1. The body leans forward slightly to provide assistance for moving forward and save effort;

2. Knee forward flexion, easy to mobilize the thigh muscles, share pressure, and play a buffering role. At the same time, increase the contact area of the zygomatic and femoral joints, which is beneficial to evenly distribute pressure and reduce friction

3. When landing, the center of gravity should be closer to the supporting feet, so that the quadriceps muscles do not need to use too much force to maintain the body balance, and the patellar and femoral joints are lightly pulled.

Second, unreasonable running volume

Many runners pursue performances, such as running 330, 310, or 300 in the whole horse, so the cumulative amount of day and night running is 200 kilometers a month is relatively small, and more can reach 500-600 kilometers.

Crazy fit massage: First, there is not enough time for the body to recover, so it is easy to get injured. Second, it is easy to cause sacroiliac tibia friction syndrome, an injury that manifests as pain on the outside of the knee.

Some runners ran 30 kilometers last week, and this week they jumped to 60 kilometers. This sudden increase in running volume also easily caused knee injuries.

Therefore, according to your own situation, such as age, weight, heart rate and other factors, make a training plan and training volume that suits you, and leave enough time for the body to recover, don't take the risk.

Third, do not warm up, do not stretch

Warm-up before running is to activate the muscles of the legs, back, shoulders, etc., so that the body can enter the state of exercise faster in the early stages of running, avoiding muscle strain, knee and other joint injuries, cramps and other conditions.

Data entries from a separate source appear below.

-- ==== Sys2Proof/Machine/State.lean ====
section
/-! DEFINITION. The state of the panel as plain data, the reasons a step can stop, and the state after reset. -/

namespace Sys2Proof.Machine

open Sys2Proof

/-! ## Drills (R107-R141) -/

/-- Why a path does not run (R119). -/
inductive Wait where
  /-- runnable -/
  | runnable
  /-- lock-waiting on the watched 256-byte lines (R125) -/
  | lock (lines : List Nat)
  /-- sync-waiting at the path's PC (R127) -/
  | sync
  /-- blocked at a core barrier (R132) -/
  | barrier (unit : Nat)
  /-- blocked until array token `t` is complete (R91) -/
  | array (t : Word)
  /-- blocked until every own array instruction is complete: AFENCE (R91) -/
  | arrayAll
  /-- blocked until transfer token `t` is complete (R184) -/
  | transfer (t : Word)
  /-- blocked until tally counter `c` reaches `target` (R196) -/
  | tally (c : Nat) (target : Word)
  deriving DecidableEq, Repr

/-- A path: live threads sharing one PC and one wait state (R119). `since` orders the paths by when they last ran (R122). -/
structure Path where
  mask : DWord
  pc : BitVec 48
  wait : Wait
  since : Nat
  deriving DecidableEq, Repr

/-- The drill traps of Table 04-4. -/
inductive Trap where
  | illegal | registerRange | divergentCollective | barrierMismatch | syncMismatch | seedbedRange | misaligned
  | notMapped | readOnly | poisoned | software | report | breakpoint | arrayFault1 | arrayFault4 | arrayCheck
  deriving DecidableEq, Repr

/-- What the core recorded when it parked the drill (Table 04-5). -/
structure TrapRec where
  trap : Trap
  pc : BitVec 48
  faultMask : DWord
  pathMask : DWord
  instr : DWord
  detail : DWord
  deriving DecidableEq, Repr

/-- The states of Table 04-6 that a listed drill can be in (issuing and waiting are told apart by its paths). -/
inductive DrillStatus where
  | active
  | parked (r : TrapRec)
  /-- the last EXIT's PC, mask and word -/
  | draining (pc : BitVec 48) (mask word : DWord)
  deriving DecidableEq, Repr

/-- A load, LWAIT or atomic of a drill between issue and completion: its word, its active mask, the sectors (or atomic groups, by
number) whose answers are due, each thread's value as a number, and the threads that met poison with the address. An LWAIT's monitors are armed
from its issue on: the lines that they watch, and whether one of them has been written (R125). -/
structure MemWait where
  word : DWord
  active : DWord
  due : List Nat
  got : List (Nat × Nat)
  bad : List (Nat × DWord)
  watch : List Nat
  woken : Bool
  deriving DecidableEq, Repr

/-- A store or add-to-line that is not yet performed at its home: its sector (or RADD key), and the instruction: its PC and word, its threads
there and the lowest one's address (R206, R222, Table 18-6). -/
structure Unperf where
  key : Nat
  mask : DWord
  addr : DWord
  pc : BitVec 48
  word : DWord
  deriving DecidableEq, Repr

/-- One drill in its slot (R113, R115). -/
structure Drill where
  context : Half
  comp : Nat
  /-- the epoch under which the context's pass was launched (R163, R394) -/
  epoch : Byte
  /-- G1 ordering in force for this drill (R223) -/
  g1 : Bool
  tag : Half
  /-- low 32 bits of the pass served (SREG 9) -/
  pass : Word
  /-- general registers in use, 8 to 64 (Table 04-2) -/
  nregs : Nat
  /-- general registers by 64 × thread + register; unlisted reads 0 -/
  g : SMap Word
  /-- predicate registers by number, one bit per thread; unlisted reads 0 -/
  p : SMap DWord
  /-- drill-uniform registers by number; unlisted reads 0 -/
  u : SMap Word
  /-- the running path, if any -/
  cur : Option Path
  /-- every other path -/
  paths : List Path
  /-- taken backward branches left to the running path (R122) -/
  budget : Nat
  /-- instructions left in the rotation window, none outside a window (R123) -/
  window : Option Nat
  /-- stamp of the latest path change -/
  stamp : Nat
  /-- the load, atomic or LWAIT whose answers are due (R133, R147, R271) -/
  mem : Option MemWait
  /-- stores and add-to-lines not yet performed at their home (R206, R222) -/
  unperformed : List Unperf
  /-- the latest transfer token the drill took (R184) -/
  lastXfer : Option Word
  /-- the drill's failed array tokens not yet reported, oldest first: token and status (R95, R135) -/
  failed : List (Word × Nat)
  /-- the DSYNC that the drill executed last (R127, Table 04-5) -/
  dsync : DWord
  status : DrillStatus
  deriving DecidableEq, Repr

/-- A launch record: the four words of Table 04-2, and the epoch, pass and composition the reeve launched it for. -/
structure Launch where
  w0 : DWord
  w1 : DWord
  w2 : DWord
  w3 : DWord
  comp : Nat
  epoch : Byte
  pass : Word
  deriving DecidableEq, Repr

/-- A barrier unit: the drills waiting, and the context and uc of the first (R132). -/
structure Barrier where
  waiting : List DrillRef
  context : Half
  count : Nat
  deriving DecidableEq, Repr

/-- A tally counter: value, owner, frozen by teardown (R190, R193). -/
structure Tally where
  value : Word
  owner : Option Half
  frozen : Bool
  deriving DecidableEq, Repr

/-! ## The furrow array (R73-R106) -/

/-- How far the head array instruction has come (R79-R105). -/
inductive ArrayPhase where
  | queued
  /-- shadow load of tile `t` in progress or done -/
  | loading (t : Nat)
  /-- tile `t` streams; `t + 1` may load -/
  | streaming (t : Nat)
  deriving DecidableEq, Repr

/-- An array instruction between issue and completion (R93, R94): its token, drill, and descriptor as AMM read it. -/
structure ArrayInstr where
  token : Word
  drill : DrillRef
  context : Half
  comp : Nat
  desc : List DWord
  /-- the descriptor's granule was poisoned (R87) -/
  descPoisoned : Bool
  safeguard : Word
  phase : ArrayPhase
  /-- an operand read was poisoned -/
  poisonMet : Bool
  /-- FP32 accumulator entries by vector × 2048 + column (R76) -/
  acc : SMap Word
  /-- Y0 and Y1 by vector (R59) -/
  y0 : SMap Word
  y1 : SMap Word
  /-- vectors whose check is skipped for a NaN input (R60) -/
  nanVec : List Nat
  /-- the initial values read under ACC (R59) -/
  init : SMap Word
  /-- SAT, UFL and NAN events met so far (R63) -/
  sat : Nat
  ufl : Nat
  nan : Nat
  /-- weights and scales, activations and scales, ACC reads released (R100) -/
  freedW : Bool
  freedA : Bool
  freedI : Bool
  /-- position in the pass's issue order on this slice (R66) -/
  index : Nat
  /-- order in which the core's range tracker registered it (R98, R186) -/
  seq : Nat
  /-- chosen for the pass's canary: it holds its read extents until the canary ends (R66, R100) -/
  canary : Bool
  deriving DecidableEq, Repr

Stretching after running is to relax the muscles after exercise, avoid excessive tension, cause muscle and knee soreness, and affect the next exercise. In addition to relaxing the muscles after running, they can also make the muscle lines look better.

No strength training

Running is the simplest exercise, with only forward-backward movement, and no left-right, rotation and other directions. Many people know about running and running, but they don't know that under the state of unbalanced muscle strength, the more you run, the more likely it is that your forward and backward muscle strength is stronger than your side muscle strength.

What will happen? That is, the zygomatic bone is crooked, the pelvic bone is crooked, the foot is turned inward, and the zygomatic tibia is tightened. And these are the reasons that cause your running knee injury.

Maybe your running posture is ideal enough, maybe your running volume is suitable, maybe you have done warm-up before running and stretch after running, but your knee is still injured. At this time, we should check whether our physical strength is sufficient, especially the muscle strength of the hips.

If your physical strength is insufficient, then when you increase the running distance, especially when running on a whole horse, the more you run to the back, the easier it is to deform your running position, which can cause knee injuries. And once your running position is deformed, then you can't cushion the ground reaction force well, and over time your knee will be injured.

To sum it up in one sentence: correct running is good for the health of the knee joint, and incorrect running will damage the knee.

These include unsatisfactory running posture, unreasonable running volume, no warm-up, no stretching, no strength training. Improper running exceeds the load of the knee joint tissue. Whether running on the road or on a treadmill, it may cause knee injuries.

Back to the original question, how to protect the knee and prevent knee injury in life?

Commercial strength equipment supplier reminds you: First, pay attention to controlling the amount of exercise and rest if you feel pain in your knee. In addition, it is very important, what do we want to do if the knee joint is not injured? Not by protective gear, but by muscles. Practice your muscle strength more often, plus your responsiveness, sensitivity, and more. Of course, you also need to learn to pay attention to rest, it is not good to practice too much.

In addition, knees are more likely to be injured in cold winters, so you should keep your knees warm in winter and spring.